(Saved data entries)
####

/-! ### accept -/

@[simp] theorem State.accept_profile (s : State) (w : CommandWord) (rest : List CommandWord) : (s.accept w rest).profile = s.profile := rfl
@[simp] theorem State.accept_mem (s : State) (w : CommandWord) (rest : List CommandWord) : (s.accept w rest).mem = s.mem := rfl
@[simp] theorem State.accept_op (s : State) (w : CommandWord) (rest : List CommandWord) : (s.accept w rest).op = w.extractLsb' 16 8 := rfl
@[simp] theorem State.accept_a (s : State) (w : CommandWord) (rest : List CommandWord) : (s.accept w rest).a = w.extractLsb' 8 8 := rfl
@[simp] theorem State.accept_b (s : State) (w : CommandWord) (rest : List CommandWord) : (s.accept w rest).b = w.extractLsb' 0 8 := rfl
@[simp] theorem State.accept_res (s : State) (w : CommandWord) (rest : List CommandWord) : (s.accept w rest).res = s.res := rfl
@[simp] theorem State.accept_active (s : State) (w : CommandWord) (rest : List CommandWord) : (s.accept w rest).active = true := rfl
@[simp] theorem State.accept_useq (s : State) (w : CommandWord) (rest : List CommandWord) : (s.accept w rest).useq = 0 := rfl
@[simp] theorem State.accept_t (s : State) (w : CommandWord) (rest : List CommandWord) : (s.accept w rest).t = s.t := rfl
@[simp] theorem State.accept_samples (s : State) (w : CommandWord) (rest : List CommandWord) : (s.accept w rest).samples = [] := rfl
@[simp] theorem State.accept_sspc (s : State) (w : CommandWord) (rest : List CommandWord) : (s.accept w rest).sspc = s.sspc := rfl
@[simp] theorem State.accept_hpend (s : State) (w : CommandWord) (rest : List CommandWord) : (s.accept w rest).hpend = s.hpend := rfl
@[simp] theorem State.accept_hdata (s : State) (w : CommandWord) (rest : List CommandWord) : (s.accept w rest).hdata = s.hdata := rfl
@[simp] theorem State.accept_cmds (s : State) (w : CommandWord) (rest : List CommandWord) : (s.accept w rest).cmds = rest := rfl
@[simp] theorem State.accept_env (s : State) (w : CommandWord) (rest : List CommandWord) : (s.accept w rest).env = s.env := rfl
@[simp] theorem State.accept_script (s : State) (w : CommandWord) (rest : List CommandWord) : (s.accept w rest).script = s.script := rfl
@[simp] theorem State.accept_drawCount (s : State) (w : CommandWord) (rest : List CommandWord) : (s.accept w rest).drawCount = s.drawCount := rfl

/-! ### applyReset -/

@[simp] theorem State.applyReset_profile (s : State) : (s.applyReset).profile = s.profile := rfl
@[simp] theorem State.applyReset_mem (s : State) : (s.applyReset).mem = s.mem := rfl
@[simp] theorem State.applyReset_op (s : State) : (s.applyReset).op = s.op := rfl
@[simp] theorem State.applyReset_a (s : State) : (s.applyReset).a = s.a := rfl
@[simp] theorem State.applyReset_b (s : State) : (s.applyReset).b = s.b := rfl
@[simp] theorem State.applyReset_res (s : State) : (s.applyReset).res = s.res := rfl
@[simp] theorem State.applyReset_active (s : State) : (s.applyReset).active = false := rfl
@[simp] theorem State.applyReset_useq (s : State) : (s.applyReset).useq = s.useq := rfl
@[simp] theorem State.applyReset_t (s : State) : (s.applyReset).t = s.t := rfl
@[simp] theorem State.applyReset_samples (s : State) : (s.applyReset).samples = s.samples := rfl
@[simp] theorem State.applyReset_sspc (s : State) : (s.applyReset).sspc = { s.sspc with sel := false, busy := false } := rfl
@[simp] theorem State.applyReset_hpend (s : State) : (s.applyReset).hpend = false := rfl
@[simp] theorem State.applyReset_hdata (s : State) : (s.applyReset).hdata = s.hdata := rfl
@[simp] theorem State.applyReset_cmds (s : State) : (s.applyReset).cmds = s.cmds := rfl
@[simp] theorem State.applyReset_env (s : State) : (s.applyReset).env = s.env := rfl
@[simp] theorem State.applyReset_script (s : State) : (s.applyReset).script = s.script := rfl
@[simp] theorem State.applyReset_drawCount (s : State) : (s.applyReset).drawCount = s.drawCount := rfl

/-! ### Updates by cases -/

@[simp] theorem State.advance_profile (s : State) (len : Nat) (r : Byte) : (s.advance len r).profile = s.profile := by
  unfold State.advance; split <;> rfl
@[simp] theorem State.advance_mem (s : State) (len : Nat) (r : Byte) : (s.advance len r).mem = s.mem := by
  unfold State.advance; split <;> rfl
@[simp] theorem State.advance_op (s : State) (len : Nat) (r : Byte) : (s.advance len r).op = s.op := by
  unfold State.advance; split <;> rfl
@[simp] theorem State.advance_a (s : State) (len : Nat) (r : Byte) : (s.advance len r).a = s.a := by
  unfold State.advance; split <;> rfl
@[simp] theorem State.advance_b (s : State) (len : Nat) (r : Byte) : (s.advance len r).b = s.b := by
  unfold State.advance; split <;> rfl
@[simp] theorem State.advance_t (s : State) (len : Nat) (r : Byte) : (s.advance len r).t = s.t := by
  unfold State.advance; split <;> rfl
@[simp] theorem State.advance_sspc (s : State) (len : Nat) (r : Byte) : (s.advance len r).sspc = s.sspc := by
  unfold State.advance; split <;> rfl
@[simp] theorem State.advance_hpend (s : State) (len : Nat) (r : Byte) : (s.advance len r).hpend = s.hpend := by
  unfold State.advance; split <;> rfl
@[simp] theorem State.advance_hdata (s : State) (len : Nat) (r : Byte) : (s.advance len r).hdata = s.hdata := by
  unfold State.advance; split <;> rfl
@[simp] theorem State.advance_cmds (s : State) (len : Nat) (r : Byte) : (s.advance len r).cmds = s.cmds := by
  unfold State.advance; split <;> rfl
@[simp] theorem State.advance_env (s : State) (len : Nat) (r : Byte) : (s.advance len r).env = s.env := by
  unfold State.advance; split <;> rfl
@[simp] theorem State.advance_script (s : State) (len : Nat) (r : Byte) : (s.advance len r).script = s.script := by
  unfold State.advance; split <;> rfl
@[simp] theorem State.advance_drawCount (s : State) (len : Nat) (r : Byte) : (s.advance len r).drawCount = s.drawCount := by
  unfold State.advance; split <;> rfl
@[simp] theorem State.advance_useq (s : State) (len : Nat) (r : Byte) : (s.advance len r).useq = s.useq + 1 := by
  unfold State.advance; split <;> rfl

/-- Before the last micro-operation the command goes on. -/
theorem State.advance_of_lt {s : State} {len : Nat} (r : Byte) (h : s.useq + 1 < len) :
    s.advance len r = { s with useq := s.useq + 1 } := by
  unfold State.advance; rw [if_pos h]

/-- At the last micro-operation the command completes. -/
theorem State.advance_of_le {s : State} {len : Nat} (r : Byte) (h : len ≤ s.useq + 1) :
    s.advance len r = { s with useq := s.useq + 1 }.complete r := by
  unfold State.advance; rw [if_neg (by omega)]

@[simp] theorem State.nextEnv_profile (s : State) : s.nextEnv.profile = s.profile := by
  unfold State.nextEnv; split <;> rfl
@[simp] theorem State.nextEnv_mem (s : State) : s.nextEnv.mem = s.mem := by
  unfold State.nextEnv; split <;> rfl
@[simp] theorem State.nextEnv_op (s : State) : s.nextEnv.op = s.op := by
  unfold State.nextEnv; split <;> rfl
@[simp] theorem State.nextEnv_a (s : State) : s.nextEnv.a = s.a := by
  unfold State.nextEnv; split <;> rfl
@[simp] theorem State.nextEnv_b (s : State) : s.nextEnv.b = s.b := by
  unfold State.nextEnv; split <;> rfl
@[simp] theorem State.nextEnv_res (s : State) : s.nextEnv.res = s.res := by
  unfold State.nextEnv; split <;> rfl
@[simp] theorem State.nextEnv_active (s : State) : s.nextEnv.active = s.active := by
  unfold State.nextEnv; split <;> rfl
@[simp] theorem State.nextEnv_useq (s : State) : s.nextEnv.useq = s.useq := by
  unfold State.nextEnv; split <;> rfl
@[simp] theorem State.nextEnv_t (s : State) : s.nextEnv.t = s.t := by
  unfold State.nextEnv; split <;> rfl
@[simp] theorem State.nextEnv_samples (s : State) : s.nextEnv.samples = s.samples := by
  unfold State.nextEnv; split <;> rfl
@[simp] theorem State.nextEnv_sspc (s : State) : s.nextEnv.sspc = s.sspc := by
  unfold State.nextEnv; split <;> rfl
@[simp] theorem State.nextEnv_hpend (s : State) : s.nextEnv.hpend = s.hpend := by
  unfold State.nextEnv; split <;> rfl
@[simp] theorem State.nextEnv_hdata (s : State) : s.nextEnv.hdata = s.hdata := by
  unfold State.nextEnv; split <;> rfl
@[simp] theorem State.nextEnv_cmds (s : State) : s.nextEnv.cmds = s.cmds := by
  unfold State.nextEnv; split <;> rfl
@[simp] theorem State.nextEnv_drawCount (s : State) : s.nextEnv.drawCount = s.drawCount := by
  unfold State.nextEnv; split <;> rfl

@[simp] theorem State.applyNotify_profile (s : State) : s.applyNotify.profile = s.profile := by
  unfold State.applyNotify; split <;> rfl
@[simp] theorem State.applyNotify_mem (s : State) : s.applyNotify.mem = s.mem := by
  unfold State.applyNotify; split <;> rfl
@[simp] theorem State.applyNotify_op (s : State) : s.applyNotify.op = s.op := by
  unfold State.applyNotify; split <;> rfl
@[simp] theorem State.applyNotify_a (s : State) : s.applyNotify.a = s.a := by
  unfold State.applyNotify; split <;> rfl
@[simp] theorem State.applyNotify_b (s : State) : s.applyNotify.b = s.b := by
  unfold State.applyNotify; split <;> rfl
@[simp] theorem State.applyNotify_res (s : State) : s.applyNotify.res = s.res := by
  unfold State.applyNotify; split <;> rfl
@[simp] theorem State.applyNotify_active (s : State) : s.applyNotify.active = s.active := by
  unfold State.applyNotify; split <;> rfl
@[simp] theorem State.applyNotify_useq (s : State) : s.applyNotify.useq = s.useq := by
  unfold State.applyNotify; split <;> rfl
@[simp] theorem State.applyNotify_t (s : State) : s.applyNotify.t = s.t := by
  unfold State.applyNotify; split <;> rfl
@[simp] theorem State.applyNotify_samples (s : State) : s.applyNotify.samples = s.samples := by
  unfold State.applyNotify; split <;> rfl
@[simp] theorem State.applyNotify_sspc (s : State) : s.applyNotify.sspc = s.sspc := by
  unfold State.applyNotify; split <;> rfl
@[simp] theorem State.applyNotify_hdata (s : State) : s.applyNotify.hdata = s.hdata := by
  unfold State.applyNotify; split <;> rfl
@[simp] theorem State.applyNotify_cmds (s : State) : s.applyNotify.cmds = s.cmds := by
  unfold State.applyNotify; split <;> rfl
@[simp] theorem State.applyNotify_env (s : State) : s.applyNotify.env = s.env := by
  unfold State.applyNotify; split <;> rfl
@[simp] theorem State.applyNotify_script (s : State) : s.applyNotify.script = s.script := by
  unfold State.applyNotify; split <;> rfl
@[simp] theorem State.applyNotify_drawCount (s : State) : s.applyNotify.drawCount = s.drawCount := by
  unfold State.applyNotify; split <;> rfl

@[simp] theorem State.applyForeign_profile (s : State) : s.applyForeign.profile = s.profile := by
  unfold State.applyForeign; split <;> rfl
@[simp] theorem State.applyForeign_op (s : State) : s.applyForeign.op = s.op := by
  unfold State.applyForeign; split <;> rfl
@[simp] theorem State.applyForeign_a (s : State) : s.applyForeign.a = s.a := by
  unfold State.applyForeign; split <;> rfl
@[simp] theorem State.applyForeign_b (s : State) : s.applyForeign.b = s.b := by
  unfold State.applyForeign; split <;> rfl
@[simp] theorem State.applyForeign_res (s : State) : s.applyForeign.res = s.res := by
  unfold State.applyForeign; split <;> rfl
@[simp] theorem State.applyForeign_active (s : State) : s.applyForeign.active = s.active := by
  unfold State.applyForeign; split <;> rfl
@[simp] theorem State.applyForeign_useq (s : State) : s.applyForeign.useq = s.useq := by
  unfold State.applyForeign; split <;> rfl
@[simp] theorem State.applyForeign_t (s : State) : s.applyForeign.t = s.t := by
  unfold State.applyForeign; split <;> rfl
@[simp] theorem State.applyForeign_samples (s : State) : s.applyForeign.samples = s.samples := by
  unfold State.applyForeign; split <;> rfl
@[simp] theorem State.applyForeign_sspc (s : State) : s.applyForeign.sspc = s.sspc := by
  unfold State.applyForeign; split <;> rfl
@[simp] theorem State.applyForeign_hpend (s : State) : s.applyForeign.hpend = s.hpend := by
  unfold State.applyForeign; split <;> rfl
@[simp] theorem State.applyForeign_hdata (s : State) : s.applyForeign.hdata = s.hdata := by
  unfold State.applyForeign; split <;> rfl
@[simp] theorem State.applyForeign_cmds (s : State) : s.applyForeign.cmds = s.cmds := by
  unfold State.applyForeign; split <;> rfl
@[simp] theorem State.applyForeign_env (s : State) : s.applyForeign.env = s.env := by
  unfold State.applyForeign; split <;> rfl
@[simp] theorem State.applyForeign_script (s : State) : s.applyForeign.script = s.script := by
  unfold State.applyForeign; split <;> rfl
@[simp] theorem State.applyForeign_drawCount (s : State) : s.applyForeign.drawCount = s.drawCount := by
  unfold State.applyForeign; split <;> rfl

end Sys2Proof.Machine
end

####

#### [WORK TASK]
Search the records above for "last" and copy every line that has it.

#### [ANSWER SPACE]
/-- Before the last micro-operation the command goes on. -/
/-- At the last micro-operation the command completes. -/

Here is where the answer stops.